Thomas Falkner (6 October 1707 – 30 January 1784) was an English Jesuit missionary, explorer and physician, active in the Patagonia region for nearly forty years. His primary work, The Description of Patagonia, was written towards the idea of English colonization (similar to Mungo Park and other explorers of his era), but it remains valuable as a record of early life, flora and fauna of the region. He is credited with recording the first fossil in present-day Argentina.
He was the son of Thomas Falkner, a Manchester apothecary, and had Calvinist, maybe Scottish heritage.[1]
In poor health, he was advised to take a sea-voyage, and being acquainted with a ship chaplain on board the Assiento, a vessel trading with Guinea and carrying slaves to Buenos Aires, he accepted an invitation to accompany the vessel as surgeon. This was in or about 1731. On reaching Buenos Aires he was so ill that the captain was compelled to leave him there in the care of Father Mahoney, the superior of the Jesuit College, where he was nursed back to health. He then converted to Catholicism, joined the Jesuits and became a priest.[2]
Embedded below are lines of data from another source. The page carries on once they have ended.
theorem recv (la : BitVec 4) (d a b : Reg) : Statement (Instr.recv la d a b) := by
  have ok : wrFits 0x2c d.toNat a.toNat b.toNat 1 la.toNat := ⟨by decide, d.isLt, a.isLt, b.isLt, by decide, la.isLt⟩
  obtain ⟨wd, hw⟩ : ∃ wd, wd = Machine.wrWord 0x2c d.toNat a.toNat b.toNat 1 la.toNat := ⟨_, rfl⟩
  have e : Instr.encode (Instr.recv la d a b) = wd := hw.symm ▸ rfl
  refine four e (hw ▸ wr_lt ok) (hw ▸ wr_odd ..) ?_
  have m1 : part wd 1 6 = 44 := hw ▸ wr_op ok
  have m2 : part wd 22 6 = 1 := hw ▸ wr_fn ok
  have e0 : at_ wd 28 4 = la := at_eq (hw ▸ wr_xf ok)
  have e1 : at_ wd 7 5 = d := at_eq (hw ▸ wr_d ok)
  have e2 : at_ wd 12 5 = a := at_eq (hw ▸ wr_a ok)
  have e3 : at_ wd 17 5 = b := at_eq (hw ▸ wr_b ok)
  unfold decodeRow32; rw [m1]
  show decMsg wd = _; unfold decMsg; rw [m2]
  show (some (Instr.recv (at_ wd 28 4) (at_ wd 7 5) (at_ wd 12 5) (at_ wd 17 5)) : Option Instr) = _
  rw [e0, e1, e2, e3]

theorem recvw (la : BitVec 4) (d a b : Reg) : Statement (Instr.recvw la d a b) := by
  have ok : wrFits 0x2c d.toNat a.toNat b.toNat 2 la.toNat := ⟨by decide, d.isLt, a.isLt, b.isLt, by decide, la.isLt⟩
  obtain ⟨wd, hw⟩ : ∃ wd, wd = Machine.wrWord 0x2c d.toNat a.toNat b.toNat 2 la.toNat := ⟨_, rfl⟩
  have e : Instr.encode (Instr.recvw la d a b) = wd := hw.symm ▸ rfl
  refine four e (hw ▸ wr_lt ok) (hw ▸ wr_odd ..) ?_
  have m1 : part wd 1 6 = 44 := hw ▸ wr_op ok
  have m2 : part wd 22 6 = 2 := hw ▸ wr_fn ok
  have e0 : at_ wd 28 4 = la := at_eq (hw ▸ wr_xf ok)
  have e1 : at_ wd 7 5 = d := at_eq (hw ▸ wr_d ok)
  have e2 : at_ wd 12 5 = a := at_eq (hw ▸ wr_a ok)
  have e3 : at_ wd 17 5 = b := at_eq (hw ▸ wr_b ok)
  unfold decodeRow32; rw [m1]
  show decMsg wd = _; unfold decMsg; rw [m2]
  show (some (Instr.recvw (at_ wd 28 4) (at_ wd 7 5) (at_ wd 12 5) (at_ wd 17 5)) : Option Instr) = _
  rw [e0, e1, e2, e3]

theorem epbind (la : BitVec 4) (d a : Reg) : Statement (Instr.epbind la d a) := by
  have ok : wrFits 0x2c d.toNat a.toNat 0 3 la.toNat := ⟨by decide, d.isLt, a.isLt, by decide, by decide, la.isLt⟩
  obtain ⟨wd, hw⟩ : ∃ wd, wd = Machine.wrWord 0x2c d.toNat a.toNat 0 3 la.toNat := ⟨_, rfl⟩
  have e : Instr.encode (Instr.epbind la d a) = wd := hw.symm ▸ rfl
  refine four e (hw ▸ wr_lt ok) (hw ▸ wr_odd ..) ?_
  have m1 : part wd 1 6 = 44 := hw ▸ wr_op ok
  have m2 : part wd 22 6 = 3 := hw ▸ wr_fn ok
  have e0 : at_ wd 28 4 = la := at_eq (hw ▸ wr_xf ok)
  have e1 : at_ wd 7 5 = d := at_eq (hw ▸ wr_d ok)
  have e2 : at_ wd 12 5 = a := at_eq (hw ▸ wr_a ok)
  have z0 : part wd 17 5 = 0 := hw ▸ wr_b ok
  unfold decodeRow32; rw [m1]
  show decMsg wd = _; unfold decMsg; rw [m2]
  show zeroed (part wd 17 5) (Instr.epbind (at_ wd 28 4) (at_ wd 7 5) (at_ wd 12 5)) = _
  rw [z0]
  show (some (Instr.epbind (at_ wd 28 4) (at_ wd 7 5) (at_ wd 12 5)) : Option Instr) = _
  rw [e0, e1, e2]

theorem epfree (la : BitVec 4) (d a : Reg) : Statement (Instr.epfree la d a) := by
  have ok : wrFits 0x2c d.toNat a.toNat 0 4 la.toNat := ⟨by decide, d.isLt, a.isLt, by decide, by decide, la.isLt⟩
  obtain ⟨wd, hw⟩ : ∃ wd, wd = Machine.wrWord 0x2c d.toNat a.toNat 0 4 la.toNat := ⟨_, rfl⟩
  have e : Instr.encode (Instr.epfree la d a) = wd := hw.symm ▸ rfl
  refine four e (hw ▸ wr_lt ok) (hw ▸ wr_odd ..) ?_
  have m1 : part wd 1 6 = 44 := hw ▸ wr_op ok
  have m2 : part wd 22 6 = 4 := hw ▸ wr_fn ok
  have e0 : at_ wd 28 4 = la := at_eq (hw ▸ wr_xf ok)
  have e1 : at_ wd 7 5 = d := at_eq (hw ▸ wr_d ok)
  have e2 : at_ wd 12 5 = a := at_eq (hw ▸ wr_a ok)
  have z0 : part wd 17 5 = 0 := hw ▸ wr_b ok
  unfold decodeRow32; rw [m1]
  show decMsg wd = _; unfold decMsg; rw [m2]
  show zeroed (part wd 17 5) (Instr.epfree (at_ wd 28 4) (at_ wd 7 5) (at_ wd 12 5)) = _
  rw [z0]
  show (some (Instr.epfree (at_ wd 28 4) (at_ wd 7 5) (at_ wd 12 5)) : Option Instr) = _
  rw [e0, e1, e2]

theorem epwhere (la : BitVec 4) (d a : Reg) : Statement (Instr.epwhere la d a) := by
  have ok : wrFits 0x2c d.toNat a.toNat 0 5 la.toNat := ⟨by decide, d.isLt, a.isLt, by decide, by decide, la.isLt⟩
  obtain ⟨wd, hw⟩ : ∃ wd, wd = Machine.wrWord 0x2c d.toNat a.toNat 0 5 la.toNat := ⟨_, rfl⟩
  have e : Instr.encode (Instr.epwhere la d a) = wd := hw.symm ▸ rfl
  refine four e (hw ▸ wr_lt ok) (hw ▸ wr_odd ..) ?_
  have m1 : part wd 1 6 = 44 := hw ▸ wr_op ok
  have m2 : part wd 22 6 = 5 := hw ▸ wr_fn ok
  have e0 : at_ wd 28 4 = la := at_eq (hw ▸ wr_xf ok)
  have e1 : at_ wd 7 5 = d := at_eq (hw ▸ wr_d ok)
  have e2 : at_ wd 12 5 = a := at_eq (hw ▸ wr_a ok)
  have z0 : part wd 17 5 = 0 := hw ▸ wr_b ok
  unfold decodeRow32; rw [m1]
  show decMsg wd = _; unfold decMsg; rw [m2]
  show zeroed (part wd 17 5) (Instr.epwhere (at_ wd 28 4) (at_ wd 7 5) (at_ wd 12 5)) = _
  rw [z0]
  show (some (Instr.epwhere (at_ wd 28 4) (at_ wd 7 5) (at_ wd 12 5)) : Option Instr) = _
  rw [e0, e1, e2]

theorem prio (d a : Reg) : Statement (Instr.prio d a) := by
  have ok : wrFits 0x2d d.toNat a.toNat 0 0 0 := ⟨by decide, d.isLt, a.isLt, by decide, by decide, by decide⟩
  obtain ⟨wd, hw⟩ : ∃ wd, wd = Machine.wrWord 0x2d d.toNat a.toNat 0 0 0 := ⟨_, rfl⟩
  have e : Instr.encode (Instr.prio d a) = wd := hw.symm ▸ rfl
  refine four e (hw ▸ wr_lt ok) (hw ▸ wr_odd ..) ?_
  have m1 : part wd 1 6 = 45 := hw ▸ wr_op ok
  have m2 : part wd 22 6 = 0 := hw ▸ wr_fn ok
  have e0 : at_ wd 7 5 = d := at_eq (hw ▸ wr_d ok)
  have e1 : at_ wd 12 5 = a := at_eq (hw ▸ wr_a ok)
  have z0 : part wd 17 5 = 0 := hw ▸ wr_b ok
  have z1 : part wd 28 4 = 0 := hw ▸ wr_xf ok
  unfold decodeRow32; rw [m1]
  show decPri wd = _; unfold decPri; rw [m2]
  show zeroed (part wd 17 5 + part wd 28 4) (Instr.prio (at_ wd 7 5) (at_ wd 12 5)) = _
  rw [z0, z1]
  show (some (Instr.prio (at_ wd 7 5) (at_ wd 12 5)) : Option Instr) = _
  rw [e0, e1]

theorem prioq (d a : Reg) : Statement (Instr.prioq d a) := by
  have ok : wrFits 0x2d d.toNat a.toNat 0 1 0 := ⟨by decide, d.isLt, a.isLt, by decide, by decide, by decide⟩
  obtain ⟨wd, hw⟩ : ∃ wd, wd = Machine.wrWord 0x2d d.toNat a.toNat 0 1 0 := ⟨_, rfl⟩
  have e : Instr.encode (Instr.prioq d a) = wd := hw.symm ▸ rfl
  refine four e (hw ▸ wr_lt ok) (hw ▸ wr_odd ..) ?_
  have m1 : part wd 1 6 = 45 := hw ▸ wr_op ok
  have m2 : part wd 22 6 = 1 := hw ▸ wr_fn ok
  have e0 : at_ wd 7 5 = d := at_eq (hw ▸ wr_d ok)
  have e1 : at_ wd 12 5 = a := at_eq (hw ▸ wr_a ok)
  have z0 : part wd 17 5 = 0 := hw ▸ wr_b ok
  have z1 : part wd 28 4 = 0 := hw ▸ wr_xf ok
  unfold decodeRow32; rw [m1]
  show decPri wd = _; unfold decPri; rw [m2]
  show zeroed (part wd 17 5 + part wd 28 4) (Instr.prioq (at_ wd 7 5) (at_ wd 12 5)) = _
  rw [z0, z1]
  show (some (Instr.prioq (at_ wd 7 5) (at_ wd 12 5)) : Option Instr) = _
  rw [e0, e1]

theorem phase (sc : BitVec 2) : Statement (Instr.phase sc) := by
  have h_sc := sc.isLt
  have ok : wcFits 0x2e 0 0 0 sc.toNat 0 0 := ⟨by decide, by decide, by decide, by decide, sc.isLt, by decide, by decide⟩
  obtain ⟨wd, hw⟩ : ∃ wd, wd = Machine.wcWord 0x2e 0 0 0 sc.toNat 0 0 := ⟨_, rfl⟩
  have e : Instr.encode (Instr.phase sc) = wd := hw.symm ▸ rfl
  refine four e (hw ▸ wc_lt ok) (hw ▸ wc_odd ..) ?_
  have m1 : part wd 1 6 = 46 := hw ▸ wc_op ok
  have m2 : part wd 24 4 = 0 := hw ▸ wc_fn ok
  have e0 : at_ wd 22 2 = sc := at_eq (hw ▸ wc_sc ok)
  have z0 : part wd 7 15 = 0 := by unfold Machine.wcWord at hw; unfold part; omega
  have z1 : part wd 28 4 = 0 := hw ▸ wc_la ok
  unfold decodeRow32; rw [m1]
  show decSync wd = _; unfold decSync; rw [m2]
  show zeroed (part wd 7 15 + part wd 28 4) (Instr.phase (at_ wd 22 2)) = _
  rw [z0, z1]
  show (some (Instr.phase (at_ wd 22 2)) : Option Instr) = _
  rw [e0]
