@[simp] theorem threads_sendBack (s : State) (q : HomeReq) (lines : List Line) : threads (s.sendBack q lines) = threads s := by
  unfold State.sendBack
  dsimp only
  split
  · rw [threads_foldl (fun _ _ => threads_send ..), threads_oweMany, threads_ackRoom]
  · rw [threads_send, threads_oweMany, threads_ackRoom]

@[simp] theorem threads_writeBack (s : State) (core num : Nat) (by_ : List Before) (loads : List Word) :
    threads (s.writeBack core num by_ loads) = threads s := by
  unfold State.writeBack
  dsimp only
  split
  · rfl
  · split
    · rfl
    · rw [threads_withCore, threads_sendBack, threads_foldl (fun _ _ => threads_mendLine ..)]

@[simp] theorem threads_writeBackAll (s : State) (core : Nat) (by_ : List Before) (loads : List Word) (l : List Nat) :
    threads (s.writeBackAll core by_ loads l) = threads s := by
  induction l generalizing s with
  | nil => rfl
  | cons n l ih => exact (ih _).trans (threads_writeBack ..)

@[simp] theorem threads_dropHolds (s : State) (key : Nat) : threads (s.dropHolds key) = threads s := by
  unfold State.dropHolds
  rw [threads_withCore, threads_writeBackAll]

@[simp] theorem threads_acquire (s : State) (key : Nat) (scope : BitVec 2) : threads (s.acquire key scope) = threads s := by
  unfold State.acquire
  split
  · rfl
  · rw [threads_withCore, threads_writeBackAll]

/-- The start of a phase leaves every thread and every actor (R322, R323). -/
@[simp] theorem threads_enterPhase (s : State) (key : Nat) (scope : BitVec 2) : threads (s.enterPhase key scope) = threads s := by
  unfold State.enterPhase
  rw [threads_acquire, threads_dropHolds]

@[simp] theorem threads_sendUpdates (s : State) (l : List (Nat × Update)) : threads (s.sendUpdates l) = threads s := by
  induction l generalizing s with
  | nil => rfl
  | cons u l ih =>
    unfold State.sendUpdates
    rw [ih, threads_send, threads_oweMany, threads_ackRoom]

@[simp] theorem threads_releaseSubs (s : State) (core : Nat) (sent after : Before) (scope : BitVec 2) :
    threads (s.releaseSubs core sent after scope) = threads s := threads_sendUpdates ..

@[simp] theorem threads_releaseOf (s : State) (c : Ctx) (scope : BitVec 2) : threads (s.releaseOf c scope) = threads s := by
  unfold State.releaseOf
  rw [threads_releaseSubs]
  split
  · rfl
  · exact threads_writeBackAll ..

/-- A release leaves every thread and every actor (R331). -/
@[simp] theorem threads_release (s : State) (key : Nat) (scope : BitVec 2) : threads (s.release key scope) = threads s := by
  unfold State.release
  split
  · rfl
  · rw [threads_withCtx, threads_releaseOf]
    exact fun _ => rfl

/-! ## Follow groups -/

theorem bare_ungrouped (c : Ctx) : bare c.ungrouped = bare c := rfl

@[simp] theorem threads_disband (s : State) (c : Ctx) : threads (s.disband c) = threads s := by
  unfold State.disband
  rw [threads_withCtx _ _ bare_ungrouped, threads_foldl (fun s k => threads_withCtx s k bare_ungrouped)]

/-- A change of every context's accounts leaves the threads. -/
theorem threads_map (s : State) {f : Ctx → Ctx} (hf : ∀ c, bare (f c) = bare c) :
    threads { s with cx := f s.cx, others := s.others.map f } = threads s := by
  have hmap : (s.others.map f).map bare = s.others.map bare := by
    rw [List.map_map]; exact List.map_congr_left (fun c _ => hf c)
  simp only [threads, hf, hmap]

/-- Leaving a follow group leaves every thread and every actor (R227, R228). -/
@[simp] theorem threads_leaveGroup (s : State) (c : Ctx) : threads (s.leaveGroup c) = threads s := by
  unfold State.leaveGroup
  split
  · exact threads_disband ..
  · split
    · extract_lets bit drop s1 s2 lead
      have hdrop (d : Ctx) : bare (drop d) = bare d := by dsimp only [drop]; split <;> rfl
      have hlead (d : Ctx) : bare (lead d) = bare d := by dsimp only [lead]; split <;> rfl
      calc
        _ = threads s2 := threads_map s2 hlead
        _ = threads s1 := threads_withCtx _ _ bare_ungrouped
        _ = threads s := threads_map s hdrop
    · rfl

/-! ## What the threads tell -/

theorem actorOf_of_threads {s t : State} (h : threads t = threads s) (part : Nat) (addr : Word) : t.actorOf part addr = s.actorOf part addr := by
  have ha : t.actors = s.actors := congrArg (·.2.2) h
  unfold State.actorOf; rw [ha]

theorem bare_cx_of_threads {s t : State} (h : threads t = threads s) : bare t.cx = bare s.cx := congrArg (·.1) h

theorem key_of_bare {c d : Ctx} (h : bare d = bare c) : d.key = c.key := by
  have hkey : (bare d).key = (bare c).key := by rw [h]
  exact hkey

theorem find_map_bare (key : Nat) (l : List Ctx) : (l.map bare).find? (fun c => c.key == key) = (l.find? (fun c => c.key == key)).map bare := by
  rw [List.find?_map]; rfl

theorem map_bare_ctxAt (s : State) (key : Nat) : (s.ctxAt key).map bare =
    if (threads s).1.key = key then some (threads s).1 else (threads s).2.1.find? (fun c => c.key == key) := by
  unfold State.ctxAt threads
  dsimp only
  rw [find_map_bare]
  by_cases h : s.cx.key = key
  · rw [if_pos h, if_pos (show (bare s.cx).key = key from h)]; rfl
  · rw [if_neg h, if_neg (show (bare s.cx).key ≠ key from h)]

/-- The context of a key is the same but for its accounts. -/
theorem ctxAt_of_threads {s t : State} {key : Nat} {c : Ctx} (h : threads t = threads s) (hc : s.ctxAt key = some c) :
    ∃ k, t.ctxAt key = some k ∧ bare k = bare c := by
  have hmap : (t.ctxAt key).map bare = some (bare c) := by
    rw [map_bare_ctxAt, h, ← map_bare_ctxAt, hc]; rfl
  exact Option.map_eq_some_iff.mp hmap

end Sys2Proof.Laws.Threads
end

section
/-!
SUPPORT. Events on their way to their actors' queues (R197, R202, R209, R276), actors that move (R197), and raises that reach tasks (R253).
-/

namespace Sys2Proof.Laws.Events

open Sys2Proof.Machine Sys2Proof.Claims

/-! ## The first element that a test accepts -/

theorem find_updateFirst {α : Type} {p : α → Bool} {f : α → α} (hf : ∀ a, p a = true → p (f a) = true) (l : List α) :
    (updateFirst p f l).find? p = (l.find? p).map f := by
  induction l with
  | nil => rfl
  | cons a l ih =>
    rw [updateFirst]
    by_cases h : p a = true
    · rw [if_pos h, List.find?_cons_of_pos (hf a h), List.find?_cons_of_pos h]; rfl
    · rw [if_neg h, List.find?_cons_of_neg h, List.find?_cons_of_neg h, ih]

theorem length_updateFirst {α : Type} (p : α → Bool) (f : α → α) (l : List α) : (updateFirst p f l).length = l.length := by
  induction l with
  | nil => rfl
  | cons a l ih => rw [updateFirst]; split <;> simp [ih]

theorem updateFirst_beq_mem {α : Type} [BEq α] [LawfulBEq α] {f : α → α} {a : α} {l : List α} (h : a ∈ l) :
    f a ∈ updateFirst (fun b => b == a) f l := by
  induction l with
  | nil => cases h
  | cons b l ih =>
    rw [updateFirst]
    by_cases hb : b = a
    · subst hb; simp
    · rw [if_neg (by simpa using hb)]
      exact List.mem_cons_of_mem b (ih (List.mem_of_ne_of_mem (Ne.symm hb) h))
In 1740 or soon after he was sent to assist Father Matthias Strobel in his mission to the northern Tehuelche people at Laguna de los Padres, 12miles west of the present day city of Mar del Plata,[3] the first permanent human settlement in the region.[4] For about the next forty years he was a missionary and explorer in the region, gathering material that would become The Description of Patagonia.
Falkner returned to England, where, in 1771 or 1772, he joined the English province of the Society. He was appointed chaplain to Robert Berkeley of Spetchley. He then became chaplain to Mr. Berington of Winsley in Herefordshire, and afterwards to the Plowdens of Plowden Hall in Shropshire.[5]
He is credited with recording the first fossil in present-day Argentina: In 1760 Falkner discovered the skeleton of a big armadillo on the banks of Carcarañá River, near the village of Santa Fe; many years later the fossil was identified as originating from a glyptodon.[6] Darwin mentions this fossil and "old Falkner" in his Beagle voyage, after he also discovered fossils in Patagonia.
He wrote an account of his Patagonian experiences, which was published at Hereford in 1774 under the title A Description of Patagonia and the adjoining parts of South America, with a grammar and a short vocabulary, and some particulars relating to Falkland's Islands. The book as published was not his original work, but a compilation by William Combe, who used Falkner's papers. The book was translated into German, French, and Spanish. Another account of the Patagonians due to Father Falkner is found in the works of Thomas Pennant, who described his essay as "formed from the relation of Fr. Falkner, a Jesuit, who had resided among them thirty-eight years".
After his death, the Spanish Jesuits who had known him in South America were anxious to obtain his unpublished works. They included treatises on the botanical and mineral products of America, and American distempers as cured by American drugs. It is stated by Fr. Caballero, S.J., that he had also edited Volumina duo de anatomia corporis humani.
Lake Falkner in Argentina is named after him, as well as a street in the city of Mar del Plata.